A gas mixture contains oxygen and argon at partial pressures of 0.60 atm and
425 mmhg. If nitrogen gas added to the sample increases the total pressure to 1250 torr, what is the partial pressure in Torr of the Nitrogen added?
Steps for solving this problem are greatly aprreciated!!!
PO2 = 0.6 atm x (760 mm/1 atm) = ?mm
PAr = 425 mm
Ptotal = 1250 mm
PN2 = 1250 - PO2 - PAr
nitrogen in torr
To solve this problem, we need to apply Dalton's Law of Partial Pressures, which states that the total pressure of a gas mixture is equal to the sum of the partial pressures of each individual gas component.

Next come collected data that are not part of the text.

-- ==== Sys2Proof/Machine/Bits.lean ====
section
/-!
DEFINITION. Bit fields of 64-bit words, sign extension and byte order.
-/

namespace Sys2Proof

/-- A field of a word: its least significant bit and its width (00, Notation). -/
structure Fld where
  lo : Nat
  w : Nat
deriving DecidableEq, Repr

/-- The number the field holds. -/
def Fld.get (f : Fld) (x : Word) : Nat := (x.toNat >>> f.lo) % 2 ^ f.w

/-- The bits of the field. -/
def Fld.mask (f : Fld) : Word := Word.ofNat ((2 ^ f.w - 1) <<< f.lo)

/-- The word with the field holding the low bits of a number. -/
def Fld.set (f : Fld) (x : Word) (v : Nat) : Word :=
  (x &&& ~~~ f.mask) ||| Word.ofNat ((v % 2 ^ f.w) <<< f.lo)

/-- The largest number the field holds. -/
def Fld.top (f : Fld) : Nat := 2 ^ f.w - 1

/-- Bits [lo + w - 1 : lo] of a number. -/
def bits (x : Nat) (lo w : Nat) : Nat := (x >>> lo) % 2 ^ w

/-- Bit n of a word. -/
def bit (x : Word) (n : Nat) : Bool := x.getLsbD n

/-- The word with bit n set to a value. -/
def setBit (x : Word) (n : Nat) (b : Bool) : Word :=
  if b then x ||| Word.ofNat (1 <<< n) else x &&& ~~~ Word.ofNat (1 <<< n)

/-- 1 for true, 0 for false. -/
def b2n (b : Bool) : Nat := if b then 1 else 0

/-- 1 for true, 0 for false, as a word. -/
def b2w (b : Bool) : Word := if b then 1 else 0

/-- The low w bits of a word, zero-extended. -/
def zextW (x : Word) (w : Nat) : Word := Word.ofNat (x.toNat % 2 ^ w)

/-- The low w bits of a word, sign-extended (w from 1 to 64). -/
def sextW (x : Word) (w : Nat) : Word :=
  BitVec.ofInt 64 (let n := x.toNat % 2 ^ w
    if n < 2 ^ (w - 1) then (n : Int) else (n : Int) - (2 ^ w : Int))

/-- The number that bytes spell, least significant byte first. -/
def leNat : List Byte → Nat
  | [] => 0
  | b :: t => b.toNat + 256 * leNat t

/-- The low n bytes of a number, least significant byte first. -/
def leBytes : Nat → Nat → List Byte
  | 0, _ => []
  | n + 1, x => BitVec.ofNat 8 x :: leBytes n (x / 256)

/-- The number that bytes spell, most significant byte first. -/
def beNat (l : List Byte) : Nat := leNat l.reverse

/-- The low n bytes of a number, most significant byte first. -/
def beBytes (n x : Nat) : List Byte := (leBytes n x).reverse

/-- n rounded down to a multiple of m. -/
def alignDown (n m : Nat) : Nat := n - n % m

/-- XOR of the 4-bit groups of a number, n of them from bit lo. -/
def xorNibbles : Nat → Nat → Nat → Nat
  | 0, _, _ => 0
  | n + 1, lo, x => bits x lo 4 ^^^ xorNibbles n (lo + 4) x

/-- Number of one bits among the low n bits. -/
def popcount : Nat → Nat → Nat
  | 0, _ => 0
  | n + 1, x => x % 2 + popcount n (x / 2)

/-- The least index below n at which a predicate holds. -/
def firstIdx (n : Nat) (p : Nat → Bool) : Option Nat := (List.range n).find? p

end Sys2Proof
end

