-- ==== Sys2Proof/Syntax.lean ====
section
/-!
DEFINITION. The commands the module takes: one constructor for each row of the table, in its order. An operand names the unit
concerned (a core, link, bank, session), gives the data the command brings, or says what the world outside the model does at that
event.
-/

namespace Sys2Proof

1. Convert the given partial pressures to the same unit:
- The partial pressure of oxygen is given as 0.60 atm.
- The partial pressure of argon is given as 425 mmHg.
Since mmHg and torr are equivalent units, we can convert the partial pressure of argon to torr:
425 mmHg x (1 torr / 1 mmHg) = 425 torr.
2. Calculate the initial total pressure:
To find the initial total pressure, we sum the partial pressures of oxygen and argon:
Initial total pressure = Partial pressure of oxygen + Partial pressure of argon
Initial total pressure = 0.60 atm + 425 torr = 0.60 atm + 425 torr.
3. Calculate the partial pressure of nitrogen:
To find the partial pressure of nitrogen, we subtract the initial total pressure from the final total pressure:
Partial pressure of nitrogen = Final total pressure - Initial total pressure
Partial pressure of nitrogen = 1250 torr - (0.60 atm + 425 torr).
4. Convert the partial pressure of nitrogen to the desired unit:
Since the given partial pressures are in torr, we can express the partial pressure of nitrogen in torr.
Combining these steps, the solution is as follows:
Partial pressure of nitrogen = (1250 torr) - (0.60 atm + 425 torr) = 1250 torr - (0.60 atm + 425 torr).
Simplifying the expression further will give the final partial pressure of nitrogen in torr.
To solve this problem, we can use Dalton's law of partial pressures, which states that the total pressure exerted by a mixture of gases is the sum of the partial pressures of each individual gas.
1. Start by converting all the pressures to the same units. In this case, let's convert everything to Torr, since the final partial pressure is required in Torr.
- 0.60 atm is equal to (0.60 atm)*(760 Torr/atm) = 456 Torr
- 425 mmHg is already in Torr since 1 mmHg = 1 Torr
- 1250 torr remains the same
2. Apply Dalton's law of partial pressures to find the partial pressure of nitrogen gas:
- Total pressure = partial pressure of oxygen + partial pressure of argon + partial pressure of nitrogen
- 1250 Torr = 456 Torr + 425 Torr + partial pressure of nitrogen
- Solve for the partial pressure of nitrogen:
partial pressure of nitrogen = 1250 Torr - 456 Torr - 425 Torr
partial pressure of nitrogen = 369 Torr
Therefore, the partial pressure of the nitrogen gas added is 369 Torr.